Five year ago this month, in November 2007, I joined the Twin Cities Daily Planet staff as assistant editor. My new boss Mary Turck—who had herself been in the job for less than a year, having taken the reins from founding editor Craig Cox—was proud of the fact that the Daily Planet had built the capacity to, on average, publish one original story per day. Now, we publish about five original stories per day, in addition to stories from our media partners. In the month preceding my hire in 2007, the Daily Planet had welcomed 35,000 visitors. Over the same period of time in 2012, that number was 122,000.
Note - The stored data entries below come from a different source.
-- ==== Sys2Proof/Machine/Clocks.lean ====
section
/-! DEFINITION. Frequency steps (R411 to R414), reference loss (R405, R406), the hardware power limits (R421) and the bandwidth
windows (R450). -/

namespace Sys2Proof.Machine

open Host (Outcome)

def aTelem : Nat := modG 0x2300
def aCeil : Nat := modG 0x2308
def aDom (n : Nat) : Nat := modG (0x2400 + 8 * n)
def aPwrCtx (n : CtxId) : Nat := modG (0x2480 + 8 * n.toNat)

def inHoldover (s : State) : Bool := fld s aClkStatus 2 1 == 1
def switchPending (s : State) : Bool := fld s aClkStatus 4 1 == 1

def setChange (s : State) (c : Option ClkChange) : State := { s with gov := { s.gov with change := c } }

/-- The change in flight ends without effect, or with it. -/
def endChange (s : State) : State :=
  setFld (setFld { setChange s none with preSwitch := false } aClkStatus 4 1 0) aClkStatus 12 3 (presentStep s)

def completeChange (s : State) : State :=
  let s := endChange s
  { s with gov := { s.gov with lastDone := some (nowNs s / 500000) } }

/-- Tick k of R411: the idle PLL is retuned, and VCORE ramps up for a faster step at 1 mV per µs. -/
def beginChange (s : State) (target : Nat) (thermal : Bool) : State :=
  let ready := if target < presentStep s then nowNs s + (stepMv s target - fld s aClkStatus 16 12) * 1000 else nowNs s
  setFld (setChange s (some ⟨target, s.tick, 0, ready, thermal⟩)) aClkStatus 12 3 target

/-- CLK.STATUS.VCORE_MV shows the present VCORE. -/
def showVcore (s : State) : State := setFld s aClkStatus 16 12 (vcoreNow s)

/-- Ticks k + 1 and k + 2 of R411. -/
def tickChange (s : State) (locked : Bool) : State :=
  match s.gov.change with
  | none => s
  | some c =>
    let s := showVcore s
    if c.phase == 0 then
      if inHoldover s then endChange s
      else if s.tick ≤ c.tick || nowNs s < c.at' || !locked then s
      else
        setFld (setChange s (some { c with phase := 1, at' := nowNs s + 20000 })) aClkStatus 4 1 1
    else if c.phase == 2 && c.tick + 2 ≤ s.tick then
      if inHoldover s then endChange s else
      setChange s (some { c with phase := 3, at' := nowNs s + (fld s aClkStatus 16 12 - stepMv s c.target) * 1000 })
    else s

/-- The skew that a switch leaves at a crossing: at most one cycle, how much and at which side the spec leaves open (R412). -/
def switchSkew (s : State) : State :=
  (List.range 15).foldl (fun (s : State) r =>
    let (f, s) := takeFree s
    let k := 2 * r + f.toNat % 2
    { s with skew := s.skew.set (fun _ => 0) k (s.skew.get (fun _ => 0) k + f.toNat / 2 % 9) }) s

/-- PLL_SWITCH: at Timebase T. -/
def execPllSwitch (s : State) : Outcome State Fault Refusal :=
  .next (match s.gov.change with
    | none => s
    | some c =>
      if c.phase != 1 then s
      else
        let s := advanceTo s c.at'
        if inHoldover s then endChange s
        else
          let faster := c.target < presentStep s
          let s := { setFld (setFld s aClkStatus 8 3 c.target) aClkStatus 0 1 (1 - fld s aClkStatus 0 1) with preSwitch := false }
          let s := switchSkew (setFld s aClkStatus 4 1 0)
          if faster then completeChange s else setChange s (some { c with phase := 2 }))

/-- VCORE_SETTLED: the ramp down after tick k + 2 ends. -/
def execVcoreSettled (s : State) : Outcome State Fault Refusal :=
  .next (match s.gov.change with
    | none => s
    | some c =>
      if c.phase != 3 then s
      else
        let s := advanceTo s c.at'
        completeChange (setFld s aClkStatus 16 12 (stepMv s c.target)))

/-- PLL_LOCK_TIMEOUT: not locked by tick k + 4. -/
def execPllLockTimeout (s : State) : Outcome State Fault Refusal :=
  .next (match s.gov.change with
    | none => s
    | some c =>
      if c.phase != 0 || s.tick < c.tick + 4 then s
      else
        let s := setFld (endChange s) aClkStatus 1 1 1
        recordEv s 3 0xFF (unitModule s) (reg s aClkStatus) 0)

/-- A ring region may take another divider: it forms a domain alone or has no slot owner (R413). -/
def regionFree (s : State) (r : RingId) : Bool :=
  domainRings s (headOf s r) == [r] || fld s aShtOwned r.toNat 1 == 0

/-- The clock of a ring's region stops for n cycles of its old divider, and the ring holds (R413): its domain's cycles are charged to
power hold. -/
def regionStop (s : State) (r : RingId) (n div : Nat) : State :=
  let k := r.toNat
  let until' := nowNs s + (n * 10 * regionDiv s k + rootFreq s - 1) / rootFreq s
  let s := { s with
    debt := s.debt.set (fun _ => 0) k (debtOf s k + n * 8 * regionDiv s k / divOfCode div),
    gov := { s.gov with stopped := s.gov.stopped.filter (fun e => e.1 != r) ++ [(r, until')] } }
  charge (headOf s r) s (2, n)

/-- A region-level change is made, with a stop of 48 cycles or less, which the spec leaves open. -/
def regionChange (s : State) (r : RingId) (div : Nat) : State :=
  let (f, s) := takeFree s
  skewClear (setFld (regionStop s r (f.toNat % 49) div) (aRegion r.toNat) 0 2 div) [r]

/-- A region-level change may be made now: on a tick, with no other change in flight (R413, R414). -/
def onTick (s : State) : Bool := nowNs s == s.tick * 500000 && s.gov.change.isNone && s.gov.stopped.all (fun e => decide (e.2 ≤ nowNs s))

/-- REGION_CHANGE (R413, R414): for a ring that may not take it, it is logged; it is made on a tick, or waits for the next one. -/
def execRegionChange (r : RingId) (div : BitVec 2) (s : State) : Outcome State Fault Refusal :=
  .next (powered s (
    if !regionFree s r then
      recordEv s 0xE 0xFF (unitAddr 1 r.toNat (nodeId s)) (BitVec.ofNat 64 r.toNat) (BitVec.ofNat 64 (divOfCode div.toNat))
    else if onTick s then regionChange s r div.toNat
    else { s with gov := { s.gov with regionNext := s.gov.regionNext.filter (fun e => e.1 != r) ++ [(r, div)] } }))

/-- PRE_SWITCH_SKEW_HOLD (R412). -/
def execPreSwitchSkewHold (s : State) : Outcome State Fault Refusal :=
  .next (match s.gov.change with
    | none => s
    | some c => if c.phase != 1 then s else preSwitchAll (advanceTo s (c.at' - 50)))

/-! ## Reference loss and holdover -/

/-- Set bits of the alert cause byte (R468). -/
def alertSet (s : State) (bit : Nat) : State := { s with sup := { s.sup with alert := s.sup.alert ||| BitVec.ofNat 8 (2 ^ bit) } }

/-- REF_LOSS (R405). -/
def execRefLoss (s : State) : Outcome State Fault Refusal :=
  .next (powered s (
    let s := satAdd (setFld (setFld s aClkStatus 2 1 1) aClkStatus 3 1 1) aClkStatus 32 16 1
    let s := showUntrusted { s with gov := { s.gov with refValidAt := none, goodOffsets := 0 } }
    alertSet (recordEv s 2 0xFF (unitModule s) (reg s aClkStatus) 0) 5))

/-- REF_RESTORE (R406): REFCLK is within its specification from now on; the first tick a millisecond later switches back. -/
def execRefRestore (s : State) : Outcome State Fault Refusal :=
  .next (powered s (if inHoldover s && s.gov.refValidAt.isNone then { s with gov := { s.gov with refValidAt := some (nowNs s) } } else s))

/-- The tick's part of the restoration. -/
def tickRestore (s : State) : State :=
  match s.gov.refValidAt with
  | none => s
  | some t =>
    if nowNs s < t + 1000000 then s
    else
      let s := setFld { s with gov := { s.gov with refValidAt := none } } aClkStatus 2 1 0
      showUntrusted (if fld s aNgTb 0 4 == 8 then setFld s aClkStatus 3 1 0 else s)

/-! ## Hardware limits (R421) -/

def heads (s : State) : List RingId := allRings.filter (fun r => headOf s r == r && !isOos s r)

def holdAll (s : State) (src : Nat) : State := (heads s).foldl (fun s r => shutRaise s r 2 src) s
def dropAll (s : State) (src : Nat) : State := allRings.foldl (fun s r => shutDrop s r (fun x => x.cause == 2 && x.src == src)) s

/-- FAST_TRIP. -/
def execFastTrip (inputW : Nat) (s : State) : Outcome State Fault Refusal :=
  .next (powered s (
    if 4 * inputW ≤ 5 * fld s aCeil 0 12 then s
    else
      let s := setFld (holdAll s srcTrip) aTelem 36 1 1
      alertSet (recordEv s 0xF 0xFF (unitModule s) (reg s aTelem) 0) 3))

/-- CRIT. -/
def execCrit (tempC : Nat) (s : State) : Outcome State Fault Refusal :=
  .next (powered s (if tempC < 110 then s else alertSet (setFld (holdAll s srcCrit) aTelem 38 1 1) 2))

/-! ## Bandwidth windows (R450) -/

/-- BANDWIDTH_WINDOW_END: the first boundary after a write of WINDOW only starts the counting. -/
def execBandwidthWindowEnd (s : State) : Outcome State Fault Refusal :=
  .next (powered s (
    let w := max 1 (fld s (modG 0x4200) 0 32)
    let s := advanceTo s ((nowNs s / w + 1) * w)
    if s.bwWait then { s with bw := [], bwWait := false }
    else
      let q := (fld s (modG 0x4200) 32 32 + 1) % 2 ^ 32
      let latch (s : State) (p : Nat) : State :=
        let v (dir : Nat) : Word64 := BitVec.ofNat 64 (s.bw.get (fun _ => 0) (p * 2 + dir) % 2 ^ 48 + q % 2 ^ 16 * 2 ^ 48)
        setReg (setReg s (modG (0x4800 + p * 0x10)) (v 0)) (modG (0x4808 + p * 0x10)) (v 1)
      { (List.range 34).foldl latch (setFld s (modG 0x4200) 32 32 q) with bw := [] }))

end Sys2Proof.Machine
end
We’ve come a long way, in the face of an economic climate that’s challenging for everyone and particularly for journalists. It’s been an exciting ride, and I’m proud to say it’s only going to get more exciting in 2013 and beyond. On this Thanksgiving week, I’m giving thanks for this incredible job it’s been my privilege to have for the past half-decade. Here are five specific things I’m thankful for.
My coworkers. The longer someone’s in the workforce, the more emphatic he or she is in saying how crucial it is to like and respect your coworkers. I’ve had the great fortune to work closely with Mary and with Twin Cities Media Alliance executive director Jeremy Iggers, both of whom took a chance on me in 2007—I had almost no journalism background—and have been tremendously supportive ever since. Among the ways in which they’ve been supportive is in allowing me to hire intern-turned-assistant-arts-editor Morgan Halaska, who’s contributed enormously to the quality and quantity of our arts coverage. Then there are our hardworking citizen journalists. Tag-teaming with Sheila Regan to break the news about 1419’s sudden closure; welcoming Meredith Westin, whose photography had a transformative effect on our music coverage; covering concerts with Sarah Heuer as self-proclaimed “Team Chillwave”; editing the inimitable Dwight Hobbes…I could go on and on about what a privilege it’s been to work with all of our contributors.
Our donors. The Twin Cities Daily Planet is a nonprofit publication; though we’re continually working to diversify our funding, over 80% of our operating revenue comes from foundations and individual donors. This publication—and my job at it—would not exist if not for the generous donors who take a stand to help us amplify the voices of community members from “Ask a Somali” columnist Ifrah Jimale to, well, my mom. Remarkably, with the continuing success of MinnPost—a project in online professional journalism founded a year after the Daily Planet—the Twin Cities are now home to not one but two national models of nonprofit online journalism. Coincidence? I think not.
My freedom. At the Daily Planet, I’ve had the freedom to write over 1,300 articles and blog posts entirely in my own style, about the things that matter to me—and to extend that freedom to our contributors. I’m proud to say that our readers know the Daily Planet will weigh in with a distinctive, fiercely independent, often creative voice on events and topics that other publications cover more conventionally or, in many cases, not at all. Further, this job has allowed me the flexibility to pursue projects like writing books, teaching college classes, producing a play, getting naked on cable access TV, and co-founding a creative writing blog.
Our readers. At the Daily Planet we don’t relegate our readers to their own category—we invite all readers to also be contributors—but in addition to our contributing citizen journalists, since I started in this job the Daily Planet has been visited by literally a million times as many people as there were people who read my doctoral dissertation. Many of you have left comments or shared our stories with your friends, and many more came and left, but I hope that you’ve all enjoyed and, perhaps, been enlightened by what you’ve found here. I, and we, deeply appreciate your interest.
The artists. The job I was hired to fill was that of assistant editor; at one of our first meetings, I asked Mary whether I could be arts editor as well. She said sure, and since then I’ve considered myself a part of our incredible Twin Cities arts community. I say “a part of” because I think it’s a fallacy to say that a journalist, even a critic, stands entirely apart from the artists he or she is writing about. My role is very different, but I do this because I love it and I hope to support the arts by drawing attention to them and by participating in a critical conversation about what art is and can be. That sounds abstract, but the power of art is very real, and that’s why most of all I thank my fellow artists: it’s because of what you do that I’m so lucky to be able to do what I do.